"Энтони Берджес. Трепет намерения" - читать интересную книгу автора

Она вытащила из кармана несколько бумажек. Вурцель выхватил их и
сплюнул. Я взял с тумбочки еще более действенное оружие-маникюрную пилку с
заточенным концом и сказал:
- Минута на одевание и чтоб духу твоего здесь не было.
Я принялся отсчитывать секунды. Вурцель оказался расторопным. Даже
ботинки не зашнуровал.
- И если герр доктор еще хоть раз на тебя пожалуется...
Тут я заметил, что глаза Бригитты устремлены не на Вурцеля, а на меня.
Она даже не попрощалась с ним, пока я с ворчанием выпроваживал его из
комнаты пинками под зад. На лестничной площадке Вурцелю попались на глаза
книги Роупера, и он мстительно шарахнул кулаком по верхней полке, отчего еще
несколько книг грохнулось на пол.
- Грязная свинья! Недоумок поганый!-Я пнул по здоровущей
заднице.-Может, запалим костерок? Чтоб ни одной книги не осталось?

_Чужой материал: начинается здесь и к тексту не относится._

/-- Where a checked entry goes: a scratchpad bank, or a page with its address and home. -/
inductive Target where
  | pad (cluster phys off : Nat)
  | mem (x : Xlat) (pa : Nat) (home : Option Nat)
  deriving DecidableEq, Repr

/-- The operation of a held closing atomic: an ATOM, an ATOMX or a RED with its operands read (R222). -/
inductive AtomKind where
  | atom (op : AtomOp)
  | atomx (op : AtomxOp)
  | red (op : RedAt)
  deriving DecidableEq, Repr

/-- An atomic with its operands (R222, R343). -/
structure HeldAtomic where
  kind   : AtomKind
  va     : Nat
  arg    : Nat
  arg2   : Nat
  need   : Mask
  low    : Mask
  dst    : Dst
  order  : MemOrder
  scope  : Scope
  policy : Policy
  flag   : Option Nat
  deriving DecidableEq, Repr

/-- An entry that has passed its checks at RGNC, with the scope that it still records when it is released (R241, R242). -/
structure Checked where
  entry  : RsbEntry
  target : Target
  scope  : Option Scope
  deriving DecidableEq, Repr

/-- A region whose RGNC has passed its checks (R436): the access of the RGNC, the entries still to be released, in buffer order, and the page, the
address and the home of the closing atomic, with the core that translated it and that core's translation epoch (R219). -/
structure Release where
  acc     : Nat
  todo    : List Checked
  closing : Option (Xlat × Nat × Option Nat)
  core    : Nat
  epoch   : Nat
  deriving DecidableEq, Repr

/-- An open region: RGNPC, the store buffer in buffer order and the held atomic (R220 to R222), and the release that its RGNC has under way
(R223). -/
structure Region where
  pc      : Nat
  rsb     : List RsbEntry
  held    : Option HeldAtomic
  release : Option Release
  deriving DecidableEq, Repr

/-! ### Threads -/

/-- A deferred error that has reached the core (R260): the consuming instruction, its address and the owners of its address operand, TRAPAUX,
and whether the instruction ran in trap mode. -/
structure DefErr where
  pc      : Nat
  va      : Nat
  vmask   : Mask
  aux     : Nat
  trapped : Bool
  deriving DecidableEq, Repr

/-- Where a thread is. -/
inductive TStatus where
  /-- In the filing queue or a berth (R53). -/
  | filed
  /-- In the gang of its team with this core and id (R54, R55). -/
  | gang (core id : Nat)
  /-- Parked at a divergence record (R59). -/
  | parked (rec : Nat)
  /-- In the fault berth (R224, R258): the address waited for, whether in a region, whether a fetch, and the trapping
  point for R259. -/
  | faulted (va : Nat) (vmask : Mask) (region fetch : Bool)
  /-- Trapped, waiting for its outstanding instructions (R252 step 2). -/
  | trapping (r : TrapReq)
  /-- Halted by device debug (R332, R351). -/
  | halted
  /-- Exited or killed (R46, R265). -/
  | dead
  deriving DecidableEq, Repr

/-- A lane thread, or the pilot, which is the thread of local id 0 (R32, R73). The pilot's main registers are its team's
s-registers. `wnext` is the base that WINB set for the clauses that follow (R76), `frm` the header of the clause that led
to `point` (R97), `yielding` a YIELD whose clause has not ended (R469), `dqIdx` the index of the next entry to consume
(R49), `podSeq` the pod writes that the thread has made in the step `podStep` (R275), `wctAll` and `wctFar` the latest WCT of the thread's
writes and of those that are not .cc stores (R237), `arrived`
whether the thread waits in TIDE (R288), `after` the earliest time of its next clause (R447), `errs` the deferred errors that it takes before
its next clause (R260), `dying` whether a kill waits for the end of its clause (R265). -/
structure Thread where
  lid      : Nat
  status   : TStatus
  point    : Point
  regs     : List LReg
  ops      : List LReg
  preds    : List LBit
  flags    : List Nat
  ctx      : List CtxEntry
  wbase    : Nat
  wnext    : Option Nat
  fpctl    : Word
  flagsLbl : Lbl
  seed     : Word
  seedLbl  : Lbl
  region   : Option Region
  trapRegs : TrapRegs
  trap     : Option TrapSave
  x0       : Latch
  x1       : Latch
  guardLbl : Lbl
  dqIdx    : Nat
  podSeq   : Nat
  podStep  : Nat
  wctAll   : Nat
  wctFar   : Nat
  frm      : Nat
  yielding : Bool
  yieldTo  : Nat
  arrived  : Bool
  after    : Nat
  errs     : List DefErr
  dying    : Bool
  deriving DecidableEq, Repr

/-! ### Gangs, berths and clauses -/

/-- Why a thread of a gang holds its instruction or its next clause (R64, R200, R237 and the entries). -/
inductive Stall where
  | none
  | dq | dqFull | quay (q : Nat) | fifo (cluster bank : Nat) | scheduler | xset | jwait | await | bar | bank (cluster bank : Nat)
  | memory | sign | lock | peer | lceil | exit | other
  deriving DecidableEq, Repr

/-- A clause that is being issued: the words still to run, the instruction now running, its threads (R96 to R99), and the
package time at which it issued. `ran` lists threads in which an instruction that the gang still holds has taken its effect (R242), each with
the instruction's address. -/
structure Issue where
  core    : Nat
  id      : Nat
  team    : Nat
  hdr     : Nat
  hdrWord : Word
  pc      : Nat
  cur     : Nat
  curWords : List Word
  words   : List Word
  active  : List Nat
  idle    : List Nat
  vec     : Nat
  long    : Nat
  time    : Nat
  sregs   : List LReg
  ran     : List (Nat × Nat)
  deriving DecidableEq, Repr

/-- A gang (R54, R55); a pilot is a gang of one thread with id 0x1FF (R52), and a record of id 0x200 or more is no gang but a thread that
left its gang while it was blocked and waits to be filed (R56). `since` gives the blocked members, each with the instruction that holds it
and the time since when. -/
structure Gang where
  core    : Nat
  part    : Nat
  id      : Nat
  team    : Nat
  lids    : List Nat
  point   : Point
  held    : Option Issue
  stall   : Stall
  blocked : List Nat
  since   : List (Nat × Nat × Nat)
  yieldTo : Nat
  deriving DecidableEq, Repr

/-- A thread in a berth or in the filing queue, with the time from which its age counts (R53). -/
structure BerthEntry where
  team  : Nat
  lid   : Nat
  point : Point
  key   : BitVec 16
  since : Nat
  deriving DecidableEq, Repr

/-- A partition's berths and filing queue (R53). Entries of one team, point and key form one berth. -/
structure Partition where
  core   : Nat
  part   : Nat
  berths : List BerthEntry
  queue  : List BerthEntry
  deriving DecidableEq, Repr

/-- A divergence record (R57 to R60). `left` is the time left of its timer while the team is not resident. -/
structure DivRec where
  id      : Nat
  cam     : Nat
  named   : List Nat
  parked  : List Nat
  expires : Option Nat
  left    : Option Nat
  deriving DecidableEq, Repr

/-- An entry of the rejoin CAM (R38). -/
structure CamEntry where
  vmask   : Nat
  pmask   : Nat
  timeout : Nat
  branch  : Nat
  target  : Nat
  deriving DecidableEq, Repr

/-- A sign-off register (R172), with what each signer gave the current round. -/
inductive SignState where
  | idle | armed | collecting
  deriving DecidableEq, Repr

/-- What one thread gave a round when it signed: its registers as they stood, its tied flag, the registers that an ACCST
writes, the registers that are locked (R176), the instruction and where the thread goes on after it (R110), whether it signed in trap mode (R256), and the owners of all of these with its context and guard. For .q4, `scale`
holds SA, SB and the s-registers TA and TB as its clause sampled them (R175). -/
structure Signature where
  lid   : Nat
  flag  : Option Nat
  a     : List LReg
  b     : List LReg
  scale : List LReg
  dst   : List Dst
  locks : List Dst
  pc    : Nat
  resume : Point
  trapped : Bool
  mask  : Mask
  deriving DecidableEq, Repr

/-- The lathe operation of a round (R169, R184). -/
inductive LatheOp where
  | mma (fmt : MFmt) (tile : Nat) (sa sb ja jb : Nat)
  | mmasp (fmt : SFmt) (q tile : Nat)
  | accld (form : LdForm) (tile : Nat) (zero : Bool)
  | accst (form : StForm) (tile : Nat)
  deriving DecidableEq, Repr

structure SignReg where
  keyLit  : Word
  keyWord : Word
  row     : Nat
  round   : Nat
  state   : SignState
  signed  : BitVec 32
  expect  : BitVec 32
  op      : Option LatheOp
  sigs    : List Signature
  deriving DecidableEq, Repr

/-- A round that has issued and has not taken effect (R175, R189), with the package time and the sign-off register of its issue.
`read` says that the lathe has read its registers (R176), `popped` holds the sparsity entries that it has popped, and `stop`
that it stalls at an empty queue (R188). -/
structure Round where
  id     : Nat
  time   : Nat
  k      : Nat
  team   : Nat
  core   : Nat
  part   : Nat
  row    : Nat
  op     : LatheOp
  expect : BitVec 32
  sigs   : List Signature
  read   : Bool
  popped : List (Nat × Lbl)
  stop   : Bool
  deriving DecidableEq, Repr

/-- An accumulator tile of a team in one partition (R181, R182). A tile not listed is +0 with the public label. -/
structure Tile where
  core  : Nat
  part  : Nat
  idx   : Nat
  words : List Word
  lbl   : Lbl
  deriving DecidableEq, Repr

/-- The extended set of a pair of buddies, kept under the lower local id of the pair (R74). -/
structure ExtBlock where
  base   : Nat
  regs   : List LReg
  holder : Option Nat
  deriving DecidableEq, Repr

/-- A decision queue: the entries not yet freed and the number freed before them (R49, R50). -/
structure DQ where
  freed   : Nat
  entries : List LReg
  deriving DecidableEq, Repr

/-- A thread that waits at BAR (R239, R348). -/
structure BarWait where
  lid   : Nat
  lanes : Bool
  deriving DecidableEq, Repr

Он, обернувшись, зарычал, и пришлось не мешкая отправить его вниз по
неосвещенной лестнице. По пути Вурцель сбил висевшую на стене картинку
(крепившуюся не шурупами, а неумело вбитыми гвоздями). Старомодная
одноцветная гравюра изображала Зигфрида, который размахивал Нотунгом* и орал
нечто героическое. Я рассвирепел. Кто они такие, чтобы считать Вагнера
своим? Вагнер мой! Я помог Вурцелю преодолеть оставшиеся ступеньки, после
чего позволил ему самостоятельно добраться до наружной двери. Отворив ее, он
обернулся и разинул пасть, чтобы напоследок измазать меня в дерьме, но,
увидев мой угрожающий жест, выскочил на улицу.
Все это время я оставался в верхней одежде. Поднимаясь по лестнице, я
скинул плащ и пиджак, а, переступая порог спальни-на этот раз с новыми
(впрочем, не слишком) намерениями,-уже стягивал галстук. Как я и
предполагал, обнаженная Бригитта ждала меня в постели. Мгновение спустя я
был при ней. Все произошло безо всяких затей, однако основательно и ко
взаимному удовлетворению. Снова я вступал в Германию победителем, снова
кошмар сменялся земными радостями. Ей не требовалась нежность, она привыкла
быть жертвой-матери, Вурцеля, моей. Трижды возобновлял я свое победное
шествие. Стало темнеть, и она заговорила со мной на немецком, языке тьмы. Не
приготовить ли мне чаю, не хочу ли я шнапса? Я спросил:
- Ты всегда брала с него деньги? Наверное, я тоже что-нибудь должен?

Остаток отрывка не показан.